DESCRIPTION OF THE TASK
Copy out each line of the data that contains "Settles".

MATERIAL PROVIDED
theorem HasFields.eq_encode {w : Word} {i : Instr} (h : HasFields w i) : encode i = w := by
  obtain ⟨hop, hrsv, hdata, haddr⟩ := h
  rw [encode, ← hop, ← hrsv, ← hdata, ← haddr, append_fields]

theorem hasFields_encode (i : Instr) : HasFields (encode i) i := by
  cases i with
  | tick => exact Laws.Encoding.tick
  | miss => exact Laws.Encoding.miss
  | enter => exact Laws.Encoding.enter
  | rearm => exact Laws.Encoding.rearm
  | exit => exact Laws.Encoding.exit
  | setfmt => exact Laws.Encoding.setfmt
  | clrfmt => exact Laws.Encoding.clrfmt
  | rdstat => exact Laws.Encoding.rdstat
  | cwrite a v => exact Laws.Encoding.cwrite a v

/-- 30_encoding R65: the decoder reads the event from a word that holds its fields. -/
theorem HasFields.decode {w : Word} {i : Instr} (h : HasFields w i) : decode w = .ok i := by
  obtain ⟨hop, hrsv, hdata, haddr⟩ := h
  cases i with
  | tick | miss | enter | rearm | exit | setfmt | clrfmt | rdstat =>
    have hoperand : operandField w = 0#24 := (operandField_eq_zero_iff w).2 ⟨haddr, hdata⟩
    simp [Sys2Proof.decode, hop, hrsv, hoperand, Instr.code]
  | cwrite a v =>
    simp only [Instr.data, Instr.addr] at hdata haddr
    simp [Sys2Proof.decode, hop, hrsv, hdata, haddr, Instr.code]

/-- Settles O10: an encoded event holds its own fields. -/
theorem decodeOfEncodeIsTheEvent : Obligations.DecodeOfEncodeIsTheEvent :=
  fun i => (hasFields_encode i).decode

/-! The decoder's checks, in their order (30_encoding R65). -/

theorem decode_of_reservedOp {w : Word} (hop : 9 ≤ (opField w).toNat) : decode w = .error .reservedOp := by
  rw [decode, if_pos hop]

theorem decode_of_rsv {w : Word} (hop : (opField w).toNat < 9) (hrsv : rsvField w ≠ 0#4) :
    decode w = .error .reservedBits := by
  rw [decode, if_neg (Nat.not_le.2 hop), if_pos hrsv]

theorem decode_of_operand {w : Word} (hop : (opField w).toNat < 9) (hoperand : opField w ≠ 8#4 ∧ operandField w ≠ 0#24) :
    decode w = .error .reservedBits := by
  rw [decode, if_neg (Nat.not_le.2 hop), if_pos hoperand, ite_self]

/-- 30_encoding R61: the eight codes beside CWRITE's are those of the events with no operand. -/
theorem exists_instr_of_code : ∀ op : BitVec 4, op.toNat < 9 → op ≠ 8#4 →
    ∃ i ∈ [Instr.tick, .miss, .enter, .rearm, .exit, .setfmt, .clrfmt, .rdstat],
      op = i.code ∧ i.data = 0#8 ∧ i.addr = 0#16 := by decide

/-- 30_encoding R61: every code below 9 is an event's; the operands are CWRITE's, and 0 elsewhere. -/
theorem exists_hasFields {w : Word} (hop : (opField w).toNat < 9) (hrsv : rsvField w = 0#4)
    (hoperand : opField w = 8#4 ∨ operandField w = 0#24) : ∃ i, HasFields w i := by
  by_cases h8 : opField w = 8#4
  · exact ⟨.cwrite (addrField w) (dataField w), h8, hrsv, rfl, rfl⟩
  · obtain ⟨haddr, hdata⟩ := (operandField_eq_zero_iff w).1 (hoperand.resolve_left h8)
    obtain ⟨i, _, hcode, hd, ha⟩ := exists_instr_of_code _ hop h8
    exact ⟨i, hcode, hrsv, hdata.trans hd.symm, haddr.trans ha.symm⟩

/-- A word decodes to the event whose fields it holds, and to no other. -/
theorem decode_eq_ok_iff {w : Word} {i : Instr} : decode w = .ok i ↔ HasFields w i := by
  refine ⟨fun h => ?_, HasFields.decode⟩
  rcases Nat.lt_or_ge (opField w).toNat 9 with hop | hop
  · by_cases hrsv : rsvField w = 0#4
    · by_cases hoperand : opField w ≠ 8#4 ∧ operandField w ≠ 0#24
      · rw [decode_of_operand hop hoperand] at h; cases h
      · obtain ⟨j, hj⟩ := exists_hasFields hop hrsv (by tauto)
        rw [hj.decode] at h
        cases h; exact hj
    · rw [decode_of_rsv hop hrsv] at h; cases h
  · rw [decode_of_reservedOp hop] at h; cases h

/-- Settles O11: a word that decodes holds the event's fields, which are the whole word. -/
theorem encodeOfDecodeIsTheWord : Obligations.EncodeOfDecodeIsTheWord :=
  fun _ _ h => (decode_eq_ok_iff.1 h).eq_encode

/-- Settles O9: each word is decoded. -/
theorem sampleWordsDecode : Obligations.SampleWordsDecode := by
  unfold Obligations.SampleWordsDecode; decide

/-! The decoder with the machine's parameters. -/

theorem decodeFor_of_error {p : Params} {w : Word} {r : RefusalReason} (h : decode w = .error r) :
    decodeFor p w = .error r := by
  simp [decodeFor, h]

theorem decodeFor_of_rejection {p : Params} {w : Word} {i : Instr} {r : RefusalReason} (h : decode w = .ok i)
    (hr : i.rejection p = some r) : decodeFor p w = .error r := by
  simp [decodeFor, h, hr]

theorem decodeFor_of_admitted {p : Params} {w : Word} {i : Instr} (h : decode w = .ok i)
    (hr : i.rejection p = none) : decodeFor p w = .ok i := by
  simp [decodeFor, h, hr]

/-- 30_encoding R65: a refusal comes of decoding alone, or of the event's own check. -/
theorem decodeFor_error_cases {p : Params} {w : Word} {r : RefusalReason} (h : decodeFor p w = .error r) :
    decode w = .error r ∨ ∃ i, decode w = .ok i ∧ i.rejection p = some r := by
  cases hd : decode w with
  | error r' => rw [decodeFor_of_error hd] at h; cases h; exact .inl rfl
  | ok i =>
    cases hr : i.rejection p with
    | none => rw [decodeFor_of_admitted hd hr] at h; cases h
    | some r' => rw [decodeFor_of_rejection hd hr] at h; cases h; exact .inr ⟨i, rfl, hr⟩

/-! The fields as numbers. -/

theorem opField_toNat (w : Word) : (opField w).toNat = w.toNat % 16 := by
  simp [opField, BitVec.extractLsb'_toNat]

theorem rsvField_toNat (w : Word) : (rsvField w).toNat = w.toNat / 16 % 16 := by
  simp [rsvField, BitVec.extractLsb'_toNat, Nat.shiftRight_eq_div_pow]

theorem operandField_toNat (w : Word) : (operandField w).toNat = w.toNat / 256 := by
  have hw := w.isLt
  simp only [operandField, BitVec.extractLsb'_toNat, Nat.shiftRight_eq_div_pow]
  omega

theorem addrField_toNat (w : Word) : (addrField w).toNat = w.toNat / 65536 := by
  have hw := w.isLt
  simp only [addrField, BitVec.extractLsb'_toNat, Nat.shiftRight_eq_div_pow]
  omega

theorem rsvField_eq_zero_iff (w : Word) : rsvField w = 0#4 ↔ w.toNat / 16 % 16 = 0 := by
  rw [← BitVec.toNat_inj, rsvField_toNat]; rfl

theorem opField_eq_eight_iff (w : Word) : opField w = 8#4 ↔ w.toNat % 16 = 8 := by
  rw [← BitVec.toNat_inj, opField_toNat]; rfl

theorem opField_eq_one_iff (w : Word) : opField w = 1#4 ↔ w.toNat % 16 = 1 := by
  rw [← BitVec.toNat_inj, opField_toNat]; rfl

theorem operandField_eq_zero_iff_toNat (w : Word) : operandField w = 0#24 ↔ w.toNat / 256 = 0 := by
  rw [← BitVec.toNat_inj, operandField_toNat]; rfl

/-- 60_exceptions R123: the checks on the parameters, as they read from the fields of the event's word. -/
theorem HasFields.rejection {w : Word} {i : Instr} (h : HasFields w i) (p : Params) :
    i.rejection p =
      if opField w = 8#4 ∧ p.cacheBytes ≤ (addrField w).toNat then some .cacheIndexOutOfRange
      else if opField w = 1#4 ∧ p.mayMissTicks = false then some .missNotAdmitted
      else none := by
  obtain ⟨hop, _, _, haddr⟩ := h
  rw [hop, haddr]
  cases i with
  | cwrite a v =>
    by_cases ha : p.cacheBytes ≤ a.toNat
    · simp [Instr.rejection, Instr.code, Instr.addr, ha, Nat.not_lt.2 ha]
    · simp [Instr.rejection, Instr.code, Instr.addr, ha, Nat.lt_of_not_le ha]
  | miss => cases hm : p.mayMissTicks <;> simp [Instr.rejection, Instr.code, hm]
  | tick | enter | rearm | exit | setfmt | clrfmt | rdstat => simp [Instr.rejection, Instr.code]

/-- Settles O12: the first three checks are the decoder's own; past them the word holds an event's fields, and the last two
are that event's. -/
theorem decodeRefusesByTheFirstFailingCheck : Obligations.DecodeRefusesByTheFirstFailingCheck := by
  intro p w
  by_cases hop : 9 ≤ w.toNat % 16
  · rw [if_pos hop]
    exact decodeFor_of_error (decode_of_reservedOp (by rwa [opField_toNat]))
  rw [if_neg hop]
  have hop9 : (opField w).toNat < 9 := by rwa [opField_toNat, ← Nat.not_le]
  simp only [ne_eq, ← rsvField_eq_zero_iff, ← opField_eq_eight_iff, ← opField_eq_one_iff,
    ← operandField_eq_zero_iff_toNat, ← addrField_toNat]
  by_cases hrsv : rsvField w = 0#4
  case neg =>
    rw [if_pos hrsv]
    exact decodeFor_of_error (decode_of_rsv hop9 hrsv)
  rw [if_neg (not_not.2 hrsv)]
  by_cases hoperand : opField w ≠ 8#4 ∧ operandField w ≠ 0#24
  · rw [if_pos hoperand]
    exact decodeFor_of_error (decode_of_operand hop9 hoperand)
  rw [if_neg hoperand]
  obtain ⟨i, hi⟩ := exists_hasFields hop9 hrsv (by tauto)
  have hreject := hi.rejection p
  split_ifs with hindex hmiss
  · rw [if_pos hindex] at hreject
    exact decodeFor_of_rejection hi.decode hreject
  · rw [if_neg hindex, if_pos hmiss] at hreject
    exact decodeFor_of_rejection hi.decode hreject
  · rw [if_neg hindex, if_neg hmiss] at hreject
    exact ⟨i, decodeFor_of_admitted hi.decode hreject, by rw [Instr.admitted, hreject]; rfl⟩

end Sys2Proof

namespace Sys2Proof.Machine

/-! What a step does with a waiting word (60_exceptions section 2). -/

/-- Settles O2: decoding hands the event to `exec`. -/
theorem stepRunsTheDecodedEvent : Obligations.StepRunsTheDecodedEvent :=
  fun _ _ _ _ hev hd => step_of_decode_ok hev hd

/-- Settles O4: nothing is fetched. -/
theorem stepWithNoEventChangesNothing : Obligations.StepWithNoEventChangesNothing :=
  fun _ hev => step_of_nil hev

/-- 40_tick R91: a MISS that is not admitted is refused. -/
theorem execMiss_unadmitted {s : State} (hs : s.halted = false) (hm : s.params.mayMissTicks = false) :
    execMiss s = .next (s.refuse .missNotAdmitted) := by
  simp [execMiss, whenLive_of_live _ hs, hm]

/-- 60_exceptions R123: the two events with a check of their own raise the refusal that the check gives. -/
theorem exec_of_rejection {i : Instr} {s : State} {r : RefusalReason} (hs : s.halted = false)
    (hr : i.rejection s.params = some r) : exec i s = .next (s.refuse r) := by
  cases i with
  | tick | enter | rearm | exit | setfmt | clrfmt | rdstat => simp [Instr.rejection] at hr
  | miss =>
    rw [Instr.rejection, Option.ite_none_left_eq_some] at hr
    obtain ⟨hm, hr⟩ := hr
    cases hr
    exact execMiss_unadmitted hs (Bool.eq_false_of_not_eq_true hm)
  | cwrite a v =>
    rw [Instr.rejection, Option.ite_none_left_eq_some] at hr
    obtain ⟨ha, hr⟩ := hr
    cases hr
    exact execCwrite_outside v hs (Nat.le_of_not_lt ha)

/-- Settles O3: the decoder refuses the word, or the event it decodes to refuses itself; either way one mark is written. -/
theorem refusedWordSetsOnlyTheMark : Obligations.RefusedWordSetsOnlyTheMark := by
  intro s w rest r hs hev hd
  rcases decodeFor_error_cases hd with hbad | ⟨i, hok, hr⟩
  · rw [step_of_decode_error hev hbad]
    exact refuseWord_of_live (s := s.setEvents rest) r hs
  · rw [step_of_decode_ok hev hok]
    exact exec_of_rejection (s := s.setEvents rest) hs hr

/-- Settles O5: each event and each refusal is held by the mark, so a step only takes the word. -/
theorem markedStateIsQuiescent : Obligations.MarkedStateIsQuiescent := by
  refine fun s hs => ⟨fun i => exec_of_halted i hs, fun w rest hev => ?_⟩
  cases hd : decode w with
  | ok i =>
    rw [step_of_decode_ok hev hd]
    exact exec_of_halted (s := s.setEvents rest) i hs
  | error r =>
    rw [step_of_decode_error hev hd]
    exact refuseWord_of_halted (s := s.setEvents rest) r hs

/-- Settles O30: the refusal writes its mark and nothing else. -/
theorem unadmittedMissIsRefused : Obligations.UnadmittedMissIsRefused :=
  fun _ hs hm => execMiss_unadmitted hs hm

end Sys2Proof.Machine
end

section
/-! PROOFS of the family `other`: one active TICK (40_tick section 1, 10_state section 3). -/

namespace Sys2Proof.Machine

SOLUTION TO THIS PROBLEM
/-- Settles O10: an encoded event holds its own fields. -/
/-- Settles O11: a word that decodes holds the event's fields, which are the whole word. -/
/-- Settles O9: each word is decoded. -/
/-- Settles O12: the first three checks are the decoder's own; past them the word holds an event's fields, and the last two
/-- Settles O2: decoding hands the event to `exec`. -/
/-- Settles O4: nothing is fetched. -/
/-- Settles O3: the decoder refuses the word, or the event it decodes to refuses itself; either way one mark is written. -/
/-- Settles O5: each event and each refusal is held by the mark, so a step only takes the word. -/
/-- Settles O30: the refusal writes its mark and nothing else. -/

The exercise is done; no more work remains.